Only the lines from the opening of the material through the one containing "l).burst j = s.burst j := rfl" should be reproduced, each exactly as it stands.

# [Exercise materials]
--- START ---

/-! ### Reading a record of another kind -/

@[simp] theorem master_setLink (s : State) (m : Master) (l : Link) (j : Master) : (s.setLink m l).master j = s.master j := rfl
@[simp] theorem slot_setLink (s : State) (m : Master) (l : Link) (j : Slot) : (s.setLink m l).slot j = s.slot j := rfl
@[simp] theorem chan_setLink (s : State) (m : Master) (l : Link) (j : Output) : (s.setLink m l).chan j = s.chan j := rfl
@[simp] theorem sq_setLink (s : State) (m : Master) (l : Link) (j : Output) : (s.setLink m l).sq j = s.sq j := rfl
@[simp] theorem queue_setLink (s : State) (m : Master) (l : Link) (j : Output) : (s.setLink m l).queue j = s.queue j := rfl
@[simp] theorem burst_setLink (s : State) (m : Master) (l : Link) (j : Output) : (s.setLink m l).burst j = s.burst j := rfl
@[simp] theorem claim_setLink (s : State) (m : Master) (l : Link) (j : Target) : (s.setLink m l).claim j = s.claim j := by cases j <;> rfl
@[simp] theorem det_setLink (s : State) (m : Master) (l : Link) (j : Detector) : (s.setLink m l).det j = s.det j := by cases j <;> rfl
@[simp] theorem link_setMaster (s : State) (m : Master) (r : MasterRec) (j : Master) : (s.setMaster m r).link j = s.link j := rfl
@[simp] theorem slot_setMaster (s : State) (m : Master) (r : MasterRec) (j : Slot) : (s.setMaster m r).slot j = s.slot j := rfl
@[simp] theorem chan_setMaster (s : State) (m : Master) (r : MasterRec) (j : Output) : (s.setMaster m r).chan j = s.chan j := rfl
@[simp] theorem sq_setMaster (s : State) (m : Master) (r : MasterRec) (j : Output) : (s.setMaster m r).sq j = s.sq j := rfl
@[simp] theorem queue_setMaster (s : State) (m : Master) (r : MasterRec) (j : Output) : (s.setMaster m r).queue j = s.queue j := rfl
@[simp] theorem burst_setMaster (s : State) (m : Master) (r : MasterRec) (j : Output) : (s.setMaster m r).burst j = s.burst j := rfl
@[simp] theorem claim_setMaster (s : State) (m : Master) (r : MasterRec) (j : Target) : (s.setMaster m r).claim j = s.claim j := by cases j <;> rfl
@[simp] theorem det_setMaster (s : State) (m : Master) (r : MasterRec) (j : Detector) : (s.setMaster m r).det j = s.det j := by cases j <;> rfl
@[simp] theorem link_setSlot (s : State) (k : Slot) (r : SlotRec) (j : Master) : (s.setSlot k r).link j = s.link j := rfl
@[simp] theorem master_setSlot (s : State) (k : Slot) (r : SlotRec) (j : Master) : (s.setSlot k r).master j = s.master j := rfl
@[simp] theorem chan_setSlot (s : State) (k : Slot) (r : SlotRec) (j : Output) : (s.setSlot k r).chan j = s.chan j := rfl
@[simp] theorem sq_setSlot (s : State) (k : Slot) (r : SlotRec) (j : Output) : (s.setSlot k r).sq j = s.sq j := rfl
@[simp] theorem queue_setSlot (s : State) (k : Slot) (r : SlotRec) (j : Output) : (s.setSlot k r).queue j = s.queue j := rfl
@[simp] theorem burst_setSlot (s : State) (k : Slot) (r : SlotRec) (j : Output) : (s.setSlot k r).burst j = s.burst j := rfl
@[simp] theorem claim_setSlot (s : State) (k : Slot) (r : SlotRec) (j : Target) : (s.setSlot k r).claim j = s.claim j := by cases j <;> rfl
@[simp] theorem det_setSlot (s : State) (k : Slot) (r : SlotRec) (j : Detector) : (s.setSlot k r).det j = s.det j := by cases j <;> rfl
@[simp] theorem link_setChan (s : State) (o : Output) (c : Channel) (j : Master) : (s.setChan o c).link j = s.link j := rfl
@[simp] theorem master_setChan (s : State) (o : Output) (c : Channel) (j : Master) : (s.setChan o c).master j = s.master j := rfl
@[simp] theorem slot_setChan (s : State) (o : Output) (c : Channel) (j : Slot) : (s.setChan o c).slot j = s.slot j := rfl
@[simp] theorem claim_setChan (s : State) (o : Output) (c : Channel) (j : Target) : (s.setChan o c).claim j = s.claim j := by cases j <;> rfl
@[simp] theorem det_setChan (s : State) (o : Output) (c : Channel) (j : Detector) : (s.setChan o c).det j = s.det j := by cases j <;> rfl
@[simp] theorem link_setSq (s : State) (o : Output) (r : OutRec) (j : Master) : (s.setSq o r).link j = s.link j := rfl
@[simp] theorem master_setSq (s : State) (o : Output) (r : OutRec) (j : Master) : (s.setSq o r).master j = s.master j := rfl
@[simp] theorem slot_setSq (s : State) (o : Output) (r : OutRec) (j : Slot) : (s.setSq o r).slot j = s.slot j := rfl
@[simp] theorem claim_setSq (s : State) (o : Output) (r : OutRec) (j : Target) : (s.setSq o r).claim j = s.claim j := by cases j <;> rfl
@[simp] theorem det_setSq (s : State) (o : Output) (r : OutRec) (j : Detector) : (s.setSq o r).det j = s.det j := by cases j <;> rfl
@[simp] theorem link_setQueue (s : State) (o : Output) (q : List Entry) (j : Master) : (s.setQueue o q).link j = s.link j := rfl
@[simp] theorem master_setQueue (s : State) (o : Output) (q : List Entry) (j : Master) : (s.setQueue o q).master j = s.master j := rfl
@[simp] theorem slot_setQueue (s : State) (o : Output) (q : List Entry) (j : Slot) : (s.setQueue o q).slot j = s.slot j := rfl
@[simp] theorem claim_setQueue (s : State) (o : Output) (q : List Entry) (j : Target) : (s.setQueue o q).claim j = s.claim j := by cases j <;> rfl
@[simp] theorem det_setQueue (s : State) (o : Output) (q : List Entry) (j : Detector) : (s.setQueue o q).det j = s.det j := by cases j <;> rfl
@[simp] theorem link_setBurst (s : State) (o : Output) (b : Option Burst) (j : Master) : (s.setBurst o b).link j = s.link j := rfl
@[simp] theorem master_setBurst (s : State) (o : Output) (b : Option Burst) (j : Master) : (s.setBurst o b).master j = s.master j := rfl
@[simp] theorem slot_setBurst (s : State) (o : Output) (b : Option Burst) (j : Slot) : (s.setBurst o b).slot j = s.slot j := rfl
@[simp] theorem claim_setBurst (s : State) (o : Output) (b : Option Burst) (j : Target) : (s.setBurst o b).claim j = s.claim j := by cases j <;> rfl
@[simp] theorem det_setBurst (s : State) (o : Output) (b : Option Burst) (j : Detector) : (s.setBurst o b).det j = s.det j := by cases j <;> rfl
@[simp] theorem link_setClaim (s : State) (t : Target) (r : ClaimRec) (j : Master) : (s.setClaim t r).link j = s.link j := by cases t <;> rfl
@[simp] theorem master_setClaim (s : State) (t : Target) (r : ClaimRec) (j : Master) : (s.setClaim t r).master j = s.master j := by cases t <;> rfl
@[simp] theorem slot_setClaim (s : State) (t : Target) (r : ClaimRec) (j : Slot) : (s.setClaim t r).slot j = s.slot j := by cases t <;> rfl
@[simp] theorem chan_setClaim (s : State) (t : Target) (r : ClaimRec) (j : Output) : (s.setClaim t r).chan j = s.chan j := by cases t <;> rfl
@[simp] theorem sq_setClaim (s : State) (t : Target) (r : ClaimRec) (j : Output) : (s.setClaim t r).sq j = s.sq j := by cases t <;> rfl
@[simp] theorem queue_setClaim (s : State) (t : Target) (r : ClaimRec) (j : Output) : (s.setClaim t r).queue j = s.queue j := by cases t <;> rfl
@[simp] theorem burst_setClaim (s : State) (t : Target) (r : ClaimRec) (j : Output) : (s.setClaim t r).burst j = s.burst j := by cases t <;> rfl
@[simp] theorem det_setClaim (s : State) (t : Target) (r : ClaimRec) (j : Detector) : (s.setClaim t r).det j = s.det j := by cases t <;> cases j <;> rfl
@[simp] theorem link_setDet (s : State) (d : Detector) (r : DetRec) (j : Master) : (s.setDet d r).link j = s.link j := by cases d <;> rfl
@[simp] theorem master_setDet (s : State) (d : Detector) (r : DetRec) (j : Master) : (s.setDet d r).master j = s.master j := by cases d <;> rfl
@[simp] theorem slot_setDet (s : State) (d : Detector) (r : DetRec) (j : Slot) : (s.setDet d r).slot j = s.slot j := by cases d <;> rfl
@[simp] theorem chan_setDet (s : State) (d : Detector) (r : DetRec) (j : Output) : (s.setDet d r).chan j = s.chan j := by cases d <;> rfl
@[simp] theorem sq_setDet (s : State) (d : Detector) (r : DetRec) (j : Output) : (s.setDet d r).sq j = s.sq j := by cases d <;> rfl
@[simp] theorem queue_setDet (s : State) (d : Detector) (r : DetRec) (j : Output) : (s.setDet d r).queue j = s.queue j := by cases d <;> rfl
@[simp] theorem burst_setDet (s : State) (d : Detector) (r : DetRec) (j : Output) : (s.setDet d r).burst j = s.burst j := by cases d <;> rfl
@[simp] theorem claim_setDet (s : State) (d : Detector) (r : DetRec) (j : Target) : (s.setDet d r).claim j = s.claim j := by cases d <;> cases j <;> rfl
@[simp] theorem link_setTbu (s : State) (t : Tbu) (j : Master) : (s.setTbu t).link j = s.link j := rfl
@[simp] theorem master_setTbu (s : State) (t : Tbu) (j : Master) : (s.setTbu t).master j = s.master j := rfl
@[simp] theorem slot_setTbu (s : State) (t : Tbu) (j : Slot) : (s.setTbu t).slot j = s.slot j := rfl
@[simp] theorem chan_setTbu (s : State) (t : Tbu) (j : Output) : (s.setTbu t).chan j = s.chan j := rfl
@[simp] theorem sq_setTbu (s : State) (t : Tbu) (j : Output) : (s.setTbu t).sq j = s.sq j := rfl
@[simp] theorem queue_setTbu (s : State) (t : Tbu) (j : Output) : (s.setTbu t).queue j = s.queue j := rfl
@[simp] theorem burst_setTbu (s : State) (t : Tbu) (j : Output) : (s.setTbu t).burst j = s.burst j := rfl
@[simp] theorem claim_setTbu (s : State) (t : Tbu) (j : Target) : (s.setTbu t).claim j = s.claim j := by cases j <;> rfl
@[simp] theorem det_setTbu (s : State) (t : Tbu) (j : Detector) : (s.setTbu t).det j = s.det j := by cases j <;> rfl
@[simp] theorem link_setProposals (s : State) (ps : List Proposal) (j : Master) : (s.setProposals ps).link j = s.link j := rfl
@[simp] theorem master_setProposals (s : State) (ps : List Proposal) (j : Master) : (s.setProposals ps).master j = s.master j := rfl
@[simp] theorem slot_setProposals (s : State) (ps : List Proposal) (j : Slot) : (s.setProposals ps).slot j = s.slot j := rfl
@[simp] theorem chan_setProposals (s : State) (ps : List Proposal) (j : Output) : (s.setProposals ps).chan j = s.chan j := rfl
@[simp] theorem sq_setProposals (s : State) (ps : List Proposal) (j : Output) : (s.setProposals ps).sq j = s.sq j := rfl
@[simp] theorem queue_setProposals (s : State) (ps : List Proposal) (j : Output) : (s.setProposals ps).queue j = s.queue j := rfl
@[simp] theorem burst_setProposals (s : State) (ps : List Proposal) (j : Output) : (s.setProposals ps).burst j = s.burst j := rfl
@[simp] theorem claim_setProposals (s : State) (ps : List Proposal) (j : Target) : (s.setProposals ps).claim j = s.claim j := by cases j <;> rfl
@[simp] theorem det_setProposals (s : State) (ps : List Proposal) (j : Detector) : (s.setProposals ps).det j = s.det j := by cases j <;> rfl
@[simp] theorem link_reach (s : State) (t : Nat) (j : Master) : (s.reach t).link j = s.link j := rfl
@[simp] theorem master_reach (s : State) (t : Nat) (j : Master) : (s.reach t).master j = s.master j := rfl
@[simp] theorem slot_reach (s : State) (t : Nat) (j : Slot) : (s.reach t).slot j = s.slot j := rfl
@[simp] theorem chan_reach (s : State) (t : Nat) (j : Output) : (s.reach t).chan j = s.chan j := rfl
@[simp] theorem sq_reach (s : State) (t : Nat) (j : Output) : (s.reach t).sq j = s.sq j := rfl
@[simp] theorem queue_reach (s : State) (t : Nat) (j : Output) : (s.reach t).queue j = s.queue j := rfl
@[simp] theorem burst_reach (s : State) (t : Nat) (j : Output) : (s.reach t).burst j = s.burst j := rfl
@[simp] theorem claim_reach (s : State) (t : Nat) (j : Target) : (s.reach t).claim j = s.claim j := by cases j <;> rfl
@[simp] theorem det_reach (s : State) (t : Nat) (j : Detector) : (s.reach t).det j = s.det j := by cases j <;> rfl
@[simp] theorem link_addRef (s : State) (k : Slot) (j : Master) : (s.addRef k).link j = s.link j := rfl
@[simp] theorem master_addRef (s : State) (k : Slot) (j : Master) : (s.addRef k).master j = s.master j := rfl
@[simp] theorem chan_addRef (s : State) (k : Slot) (j : Output) : (s.addRef k).chan j = s.chan j := rfl
@[simp] theorem sq_addRef (s : State) (k : Slot) (j : Output) : (s.addRef k).sq j = s.sq j := rfl
@[simp] theorem queue_addRef (s : State) (k : Slot) (j : Output) : (s.addRef k).queue j = s.queue j := rfl
@[simp] theorem burst_addRef (s : State) (k : Slot) (j : Output) : (s.addRef k).burst j = s.burst j := rfl
@[simp] theorem claim_addRef (s : State) (k : Slot) (j : Target) : (s.addRef k).claim j = s.claim j := by cases j <;> rfl
@[simp] theorem det_addRef (s : State) (k : Slot) (j : Detector) : (s.addRef k).det j = s.det j := by cases j <;> rfl
@[simp] theorem link_dropRef (s : State) (k : Slot) (j : Master) : (s.dropRef k).link j = s.link j := rfl
@[simp] theorem master_dropRef (s : State) (k : Slot) (j : Master) : (s.dropRef k).master j = s.master j := rfl
@[simp] theorem chan_dropRef (s : State) (k : Slot) (j : Output) : (s.dropRef k).chan j = s.chan j := rfl
@[simp] theorem sq_dropRef (s : State) (k : Slot) (j : Output) : (s.dropRef k).sq j = s.sq j := rfl
@[simp] theorem queue_dropRef (s : State) (k : Slot) (j : Output) : (s.dropRef k).queue j = s.queue j := rfl
@[simp] theorem burst_dropRef (s : State) (k : Slot) (j : Output) : (s.dropRef k).burst j = s.burst j := rfl
@[simp] theorem claim_dropRef (s : State) (k : Slot) (j : Target) : (s.dropRef k).claim j = s.claim j := by cases j <;> rfl
@[simp] theorem det_dropRef (s : State) (k : Slot) (j : Detector) : (s.dropRef k).det j = s.det j := by cases j <;> rfl
@[simp] theorem link_dropRefOpt (s : State) (k : Option Slot) (j : Master) : (s.dropRefOpt k).link j = s.link j := by cases k <;> rfl
@[simp] theorem master_dropRefOpt (s : State) (k : Option Slot) (j : Master) : (s.dropRefOpt k).master j = s.master j := by cases k <;> rfl
@[simp] theorem chan_dropRefOpt (s : State) (k : Option Slot) (j : Output) : (s.dropRefOpt k).chan j = s.chan j := by cases k <;> rfl
@[simp] theorem sq_dropRefOpt (s : State) (k : Option Slot) (j : Output) : (s.dropRefOpt k).sq j = s.sq j := by cases k <;> rfl
@[simp] theorem queue_dropRefOpt (s : State) (k : Option Slot) (j : Output) : (s.dropRefOpt k).queue j = s.queue j := by cases k <;> rfl
@[simp] theorem burst_dropRefOpt (s : State) (k : Option Slot) (j : Output) : (s.dropRefOpt k).burst j = s.burst j := by cases k <;> rfl
@[simp] theorem claim_dropRefOpt (s : State) (k : Option Slot) (j : Target) : (s.dropRefOpt k).claim j = s.claim j := by cases k <;> cases j <;> rfl
@[simp] theorem det_dropRefOpt (s : State) (k : Option Slot) (j : Detector) : (s.dropRefOpt k).det j = s.det j := by cases k <;> cases j <;> rfl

--- END ---

# [Reply to the exercise]
/-! ### Reading a record of another kind -/

@[simp] theorem master_setLink (s : State) (m : Master) (l : Link) (j : Master) : (s.setLink m l).master j = s.master j := rfl
@[simp] theorem slot_setLink (s : State) (m : Master) (l : Link) (j : Slot) : (s.setLink m l).slot j = s.slot j := rfl
@[simp] theorem chan_setLink (s : State) (m : Master) (l : Link) (j : Output) : (s.setLink m l).chan j = s.chan j := rfl
@[simp] theorem sq_setLink (s : State) (m : Master) (l : Link) (j : Output) : (s.setLink m l).sq j = s.sq j := rfl
@[simp] theorem queue_setLink (s : State) (m : Master) (l : Link) (j : Output) : (s.setLink m l).queue j = s.queue j := rfl
@[simp] theorem burst_setLink (s : State) (m : Master) (l : Link) (j : Output) : (s.setLink m l).burst j = s.burst j := rfl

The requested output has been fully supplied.